──────── MATERIAL PROVIDED ────────
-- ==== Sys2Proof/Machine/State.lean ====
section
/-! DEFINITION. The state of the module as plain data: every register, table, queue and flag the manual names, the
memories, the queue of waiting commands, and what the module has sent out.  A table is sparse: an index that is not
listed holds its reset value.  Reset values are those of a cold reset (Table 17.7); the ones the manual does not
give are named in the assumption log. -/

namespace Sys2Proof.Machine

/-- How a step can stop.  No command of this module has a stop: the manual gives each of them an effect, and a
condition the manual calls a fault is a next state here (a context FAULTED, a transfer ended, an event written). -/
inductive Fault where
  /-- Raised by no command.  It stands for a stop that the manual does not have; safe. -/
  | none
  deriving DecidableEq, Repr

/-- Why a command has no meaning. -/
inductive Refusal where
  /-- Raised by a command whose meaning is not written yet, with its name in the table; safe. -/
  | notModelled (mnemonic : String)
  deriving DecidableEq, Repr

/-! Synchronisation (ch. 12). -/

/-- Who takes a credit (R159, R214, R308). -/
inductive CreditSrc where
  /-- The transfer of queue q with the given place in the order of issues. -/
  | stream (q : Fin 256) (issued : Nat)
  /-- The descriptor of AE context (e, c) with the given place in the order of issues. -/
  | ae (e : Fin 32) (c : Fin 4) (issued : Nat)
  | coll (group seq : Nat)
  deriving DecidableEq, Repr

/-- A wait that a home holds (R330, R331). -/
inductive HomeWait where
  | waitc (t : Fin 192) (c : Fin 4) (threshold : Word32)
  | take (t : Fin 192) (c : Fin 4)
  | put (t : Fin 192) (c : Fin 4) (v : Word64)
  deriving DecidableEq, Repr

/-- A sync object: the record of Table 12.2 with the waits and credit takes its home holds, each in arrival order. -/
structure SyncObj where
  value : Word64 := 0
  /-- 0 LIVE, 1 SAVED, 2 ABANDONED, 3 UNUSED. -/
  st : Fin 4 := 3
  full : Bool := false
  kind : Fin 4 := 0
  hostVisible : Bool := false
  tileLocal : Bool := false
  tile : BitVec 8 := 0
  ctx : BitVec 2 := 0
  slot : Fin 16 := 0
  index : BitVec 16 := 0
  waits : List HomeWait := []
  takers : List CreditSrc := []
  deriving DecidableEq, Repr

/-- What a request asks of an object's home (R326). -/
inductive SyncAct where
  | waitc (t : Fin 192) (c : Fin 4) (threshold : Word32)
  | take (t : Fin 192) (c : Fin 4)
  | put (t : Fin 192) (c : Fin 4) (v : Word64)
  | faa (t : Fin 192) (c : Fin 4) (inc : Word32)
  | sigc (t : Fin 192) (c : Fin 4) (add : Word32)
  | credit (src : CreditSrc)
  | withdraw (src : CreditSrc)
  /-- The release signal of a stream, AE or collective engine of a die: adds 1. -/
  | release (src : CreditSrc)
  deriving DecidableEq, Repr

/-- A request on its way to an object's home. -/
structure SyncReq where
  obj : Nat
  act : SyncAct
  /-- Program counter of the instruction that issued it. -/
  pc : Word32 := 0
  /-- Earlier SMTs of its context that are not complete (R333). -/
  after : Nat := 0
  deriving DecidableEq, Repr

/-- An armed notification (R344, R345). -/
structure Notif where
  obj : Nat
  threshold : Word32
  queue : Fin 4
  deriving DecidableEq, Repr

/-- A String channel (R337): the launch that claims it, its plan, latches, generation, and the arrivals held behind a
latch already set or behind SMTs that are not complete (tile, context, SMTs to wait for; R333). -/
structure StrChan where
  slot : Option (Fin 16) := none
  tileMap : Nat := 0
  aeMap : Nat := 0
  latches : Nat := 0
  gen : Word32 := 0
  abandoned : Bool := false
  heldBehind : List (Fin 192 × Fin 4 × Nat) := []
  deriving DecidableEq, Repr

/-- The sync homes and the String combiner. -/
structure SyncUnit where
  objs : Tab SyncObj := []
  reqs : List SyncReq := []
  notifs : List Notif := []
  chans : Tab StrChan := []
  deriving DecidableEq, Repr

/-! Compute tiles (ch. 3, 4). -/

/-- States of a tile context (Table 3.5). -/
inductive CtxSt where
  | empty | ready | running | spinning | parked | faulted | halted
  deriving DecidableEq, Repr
────────
──────── MATERIAL PROVIDED ────────
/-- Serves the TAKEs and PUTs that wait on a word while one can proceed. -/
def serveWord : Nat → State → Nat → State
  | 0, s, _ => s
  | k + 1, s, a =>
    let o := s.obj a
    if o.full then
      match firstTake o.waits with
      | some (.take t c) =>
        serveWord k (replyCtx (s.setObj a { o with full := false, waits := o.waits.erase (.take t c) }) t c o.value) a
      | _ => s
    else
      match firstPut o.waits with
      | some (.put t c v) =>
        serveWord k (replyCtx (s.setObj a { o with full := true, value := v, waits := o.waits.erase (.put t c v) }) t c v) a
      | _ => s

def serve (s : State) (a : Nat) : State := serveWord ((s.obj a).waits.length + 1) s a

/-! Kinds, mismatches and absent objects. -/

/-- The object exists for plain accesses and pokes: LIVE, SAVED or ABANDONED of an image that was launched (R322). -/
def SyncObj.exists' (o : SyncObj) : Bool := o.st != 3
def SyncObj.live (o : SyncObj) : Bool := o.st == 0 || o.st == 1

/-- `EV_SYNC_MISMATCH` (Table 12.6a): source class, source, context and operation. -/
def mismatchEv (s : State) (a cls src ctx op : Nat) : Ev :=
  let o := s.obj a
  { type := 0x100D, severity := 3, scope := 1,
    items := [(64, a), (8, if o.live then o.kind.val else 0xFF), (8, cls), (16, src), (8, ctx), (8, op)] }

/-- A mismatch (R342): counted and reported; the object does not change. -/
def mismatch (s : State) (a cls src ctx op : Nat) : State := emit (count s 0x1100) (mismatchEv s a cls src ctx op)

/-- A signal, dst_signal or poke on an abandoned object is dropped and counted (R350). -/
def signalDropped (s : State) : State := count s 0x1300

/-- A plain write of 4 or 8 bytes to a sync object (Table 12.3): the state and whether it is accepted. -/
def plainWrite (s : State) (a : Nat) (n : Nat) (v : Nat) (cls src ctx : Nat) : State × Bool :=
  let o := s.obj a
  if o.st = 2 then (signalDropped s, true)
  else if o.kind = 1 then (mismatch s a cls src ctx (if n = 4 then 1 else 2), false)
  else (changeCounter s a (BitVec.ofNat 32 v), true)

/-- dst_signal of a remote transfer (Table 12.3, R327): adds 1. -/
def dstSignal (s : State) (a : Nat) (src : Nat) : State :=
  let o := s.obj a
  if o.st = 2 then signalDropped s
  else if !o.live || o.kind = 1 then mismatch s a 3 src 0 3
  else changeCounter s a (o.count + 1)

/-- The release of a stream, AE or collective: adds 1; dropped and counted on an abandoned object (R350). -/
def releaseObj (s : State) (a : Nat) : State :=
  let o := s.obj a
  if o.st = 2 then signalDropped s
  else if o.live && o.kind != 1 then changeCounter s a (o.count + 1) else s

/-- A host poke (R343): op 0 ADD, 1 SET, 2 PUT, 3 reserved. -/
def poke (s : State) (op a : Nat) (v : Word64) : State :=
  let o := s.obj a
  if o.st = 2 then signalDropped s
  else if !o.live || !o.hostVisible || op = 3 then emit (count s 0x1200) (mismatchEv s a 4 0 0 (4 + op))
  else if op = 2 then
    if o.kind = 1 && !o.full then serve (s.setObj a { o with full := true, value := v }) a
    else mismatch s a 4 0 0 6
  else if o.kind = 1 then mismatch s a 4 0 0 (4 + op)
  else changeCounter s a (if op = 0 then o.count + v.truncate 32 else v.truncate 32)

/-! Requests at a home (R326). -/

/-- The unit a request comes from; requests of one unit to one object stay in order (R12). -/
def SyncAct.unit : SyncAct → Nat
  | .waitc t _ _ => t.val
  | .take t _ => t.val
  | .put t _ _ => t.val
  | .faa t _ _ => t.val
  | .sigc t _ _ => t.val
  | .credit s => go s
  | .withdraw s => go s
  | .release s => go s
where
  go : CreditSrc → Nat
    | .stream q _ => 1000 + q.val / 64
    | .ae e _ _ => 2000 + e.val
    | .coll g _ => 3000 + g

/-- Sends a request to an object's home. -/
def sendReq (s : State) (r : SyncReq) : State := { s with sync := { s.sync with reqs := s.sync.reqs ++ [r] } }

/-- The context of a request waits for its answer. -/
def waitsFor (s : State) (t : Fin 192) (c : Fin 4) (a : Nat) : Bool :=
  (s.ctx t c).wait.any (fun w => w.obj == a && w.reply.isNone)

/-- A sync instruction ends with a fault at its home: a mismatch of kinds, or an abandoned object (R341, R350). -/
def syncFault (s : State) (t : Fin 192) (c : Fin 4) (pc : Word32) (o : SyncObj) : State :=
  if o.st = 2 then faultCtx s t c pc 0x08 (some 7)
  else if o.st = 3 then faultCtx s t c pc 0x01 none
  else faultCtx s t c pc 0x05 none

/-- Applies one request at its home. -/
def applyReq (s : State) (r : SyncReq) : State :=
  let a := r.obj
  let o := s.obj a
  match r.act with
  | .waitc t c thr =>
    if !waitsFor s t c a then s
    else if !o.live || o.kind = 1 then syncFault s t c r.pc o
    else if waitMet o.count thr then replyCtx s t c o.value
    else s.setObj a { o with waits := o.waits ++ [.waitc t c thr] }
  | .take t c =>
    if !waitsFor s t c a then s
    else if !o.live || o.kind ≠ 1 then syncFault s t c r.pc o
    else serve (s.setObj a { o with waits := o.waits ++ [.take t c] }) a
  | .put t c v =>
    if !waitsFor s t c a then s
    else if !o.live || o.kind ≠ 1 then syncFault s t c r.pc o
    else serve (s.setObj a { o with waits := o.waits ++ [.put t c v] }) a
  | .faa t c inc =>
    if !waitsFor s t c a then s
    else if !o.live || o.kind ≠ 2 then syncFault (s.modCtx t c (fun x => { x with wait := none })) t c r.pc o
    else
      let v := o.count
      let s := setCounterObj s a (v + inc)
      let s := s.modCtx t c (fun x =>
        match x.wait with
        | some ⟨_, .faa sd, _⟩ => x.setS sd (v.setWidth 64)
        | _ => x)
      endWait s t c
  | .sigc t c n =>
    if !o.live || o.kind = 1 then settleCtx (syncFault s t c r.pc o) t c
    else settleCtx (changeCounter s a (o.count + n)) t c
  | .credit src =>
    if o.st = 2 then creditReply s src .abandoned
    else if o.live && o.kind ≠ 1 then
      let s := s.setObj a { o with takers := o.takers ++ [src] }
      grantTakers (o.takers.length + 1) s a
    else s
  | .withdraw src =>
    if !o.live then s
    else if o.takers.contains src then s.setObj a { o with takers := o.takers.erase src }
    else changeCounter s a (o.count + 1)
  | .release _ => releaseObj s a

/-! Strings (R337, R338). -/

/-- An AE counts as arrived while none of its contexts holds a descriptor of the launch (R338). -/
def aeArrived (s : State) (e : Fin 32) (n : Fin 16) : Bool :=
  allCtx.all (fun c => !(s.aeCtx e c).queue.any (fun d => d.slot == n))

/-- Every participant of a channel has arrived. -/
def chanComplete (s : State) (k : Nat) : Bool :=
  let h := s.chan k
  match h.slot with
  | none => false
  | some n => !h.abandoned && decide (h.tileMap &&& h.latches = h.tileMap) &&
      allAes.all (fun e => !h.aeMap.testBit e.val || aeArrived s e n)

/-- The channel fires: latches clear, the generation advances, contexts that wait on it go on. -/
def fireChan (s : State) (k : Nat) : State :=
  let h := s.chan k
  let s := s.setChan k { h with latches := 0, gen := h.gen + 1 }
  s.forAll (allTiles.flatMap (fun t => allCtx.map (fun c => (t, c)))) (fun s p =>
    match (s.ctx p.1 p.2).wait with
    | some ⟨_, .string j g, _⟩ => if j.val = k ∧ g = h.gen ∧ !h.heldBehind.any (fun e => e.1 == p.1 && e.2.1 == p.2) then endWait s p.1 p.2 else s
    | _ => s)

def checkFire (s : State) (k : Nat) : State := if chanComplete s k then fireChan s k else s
────────
──────── MATERIAL PROVIDED ────────
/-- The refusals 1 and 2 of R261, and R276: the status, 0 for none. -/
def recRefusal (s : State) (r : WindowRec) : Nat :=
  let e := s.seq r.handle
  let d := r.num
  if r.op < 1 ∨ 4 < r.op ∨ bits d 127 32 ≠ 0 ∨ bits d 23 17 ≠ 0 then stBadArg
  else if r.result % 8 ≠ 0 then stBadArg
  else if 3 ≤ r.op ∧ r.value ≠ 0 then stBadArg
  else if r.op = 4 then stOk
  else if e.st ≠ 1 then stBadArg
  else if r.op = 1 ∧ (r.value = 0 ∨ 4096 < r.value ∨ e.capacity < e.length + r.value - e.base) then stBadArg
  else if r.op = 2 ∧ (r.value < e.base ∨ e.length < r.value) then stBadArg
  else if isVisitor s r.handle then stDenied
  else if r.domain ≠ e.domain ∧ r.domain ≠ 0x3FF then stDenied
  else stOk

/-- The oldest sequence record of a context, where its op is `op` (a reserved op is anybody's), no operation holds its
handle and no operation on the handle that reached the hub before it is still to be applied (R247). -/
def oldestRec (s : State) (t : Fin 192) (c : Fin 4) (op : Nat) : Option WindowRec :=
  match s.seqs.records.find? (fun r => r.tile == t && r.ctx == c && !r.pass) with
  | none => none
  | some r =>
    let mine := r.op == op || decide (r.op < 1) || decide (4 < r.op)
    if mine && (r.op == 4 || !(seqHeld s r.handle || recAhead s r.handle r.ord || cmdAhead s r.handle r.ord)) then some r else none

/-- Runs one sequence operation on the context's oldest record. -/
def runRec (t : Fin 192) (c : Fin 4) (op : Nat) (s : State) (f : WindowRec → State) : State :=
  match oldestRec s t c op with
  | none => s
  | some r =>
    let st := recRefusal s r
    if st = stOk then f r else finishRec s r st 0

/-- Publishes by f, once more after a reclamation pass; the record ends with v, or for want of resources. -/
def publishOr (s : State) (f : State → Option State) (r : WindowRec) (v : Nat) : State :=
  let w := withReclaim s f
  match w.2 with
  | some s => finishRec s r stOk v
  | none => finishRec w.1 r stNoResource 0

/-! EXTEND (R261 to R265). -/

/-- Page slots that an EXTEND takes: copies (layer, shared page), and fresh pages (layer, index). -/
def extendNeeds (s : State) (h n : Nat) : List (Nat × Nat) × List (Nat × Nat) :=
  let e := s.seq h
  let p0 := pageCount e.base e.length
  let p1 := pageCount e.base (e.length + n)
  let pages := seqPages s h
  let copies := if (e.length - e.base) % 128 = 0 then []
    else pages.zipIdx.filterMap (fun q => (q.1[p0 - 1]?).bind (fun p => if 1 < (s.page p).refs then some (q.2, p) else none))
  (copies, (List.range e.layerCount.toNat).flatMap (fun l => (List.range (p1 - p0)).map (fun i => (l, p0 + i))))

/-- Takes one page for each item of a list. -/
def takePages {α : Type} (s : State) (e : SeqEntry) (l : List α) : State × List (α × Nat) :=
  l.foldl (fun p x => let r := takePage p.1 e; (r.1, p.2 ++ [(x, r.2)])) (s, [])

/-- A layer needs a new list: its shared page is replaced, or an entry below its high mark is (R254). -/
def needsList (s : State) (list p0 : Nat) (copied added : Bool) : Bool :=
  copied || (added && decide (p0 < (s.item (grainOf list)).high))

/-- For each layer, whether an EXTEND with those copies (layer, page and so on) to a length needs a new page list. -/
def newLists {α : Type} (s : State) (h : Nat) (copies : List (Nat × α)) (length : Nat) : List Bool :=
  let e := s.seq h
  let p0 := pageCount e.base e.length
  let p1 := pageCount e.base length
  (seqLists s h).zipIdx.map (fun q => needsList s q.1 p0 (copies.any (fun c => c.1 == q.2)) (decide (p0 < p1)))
────────
● **TASK**: Could you transcribe the entries above word for word, from the line with "of resources. -/" down to the line with "page list. -/", keeping both?

● **FINISHED TASK**:
/-- Publishes by f, once more after a reclamation pass; the record ends with v, or for want of resources. -/
def publishOr (s : State) (f : State → Option State) (r : WindowRec) (v : Nat) : State :=
  let w := withReclaim s f
  match w.2 with
  | some s => finishRec s r stOk v
  | none => finishRec w.1 r stNoResource 0

/-! EXTEND (R261 to R265). -/

/-- Page slots that an EXTEND takes: copies (layer, shared page), and fresh pages (layer, index). -/
def extendNeeds (s : State) (h n : Nat) : List (Nat × Nat) × List (Nat × Nat) :=
  let e := s.seq h
  let p0 := pageCount e.base e.length
  let p1 := pageCount e.base (e.length + n)
  let pages := seqPages s h
  let copies := if (e.length - e.base) % 128 = 0 then []
    else pages.zipIdx.filterMap (fun q => (q.1[p0 - 1]?).bind (fun p => if 1 < (s.page p).refs then some (q.2, p) else none))
  (copies, (List.range e.layerCount.toNat).flatMap (fun l => (List.range (p1 - p0)).map (fun i => (l, p0 + i))))

/-- Takes one page for each item of a list. -/
def takePages {α : Type} (s : State) (e : SeqEntry) (l : List α) : State × List (α × Nat) :=
  l.foldl (fun p x => let r := takePage p.1 e; (r.1, p.2 ++ [(x, r.2)])) (s, [])

/-- A layer needs a new list: its shared page is replaced, or an entry below its high mark is (R254). -/
def needsList (s : State) (list p0 : Nat) (copied added : Bool) : Bool :=
  copied || (added && decide (p0 < (s.item (grainOf list)).high))

/-- For each layer, whether an EXTEND with those copies (layer, page and so on) to a length needs a new page list. -/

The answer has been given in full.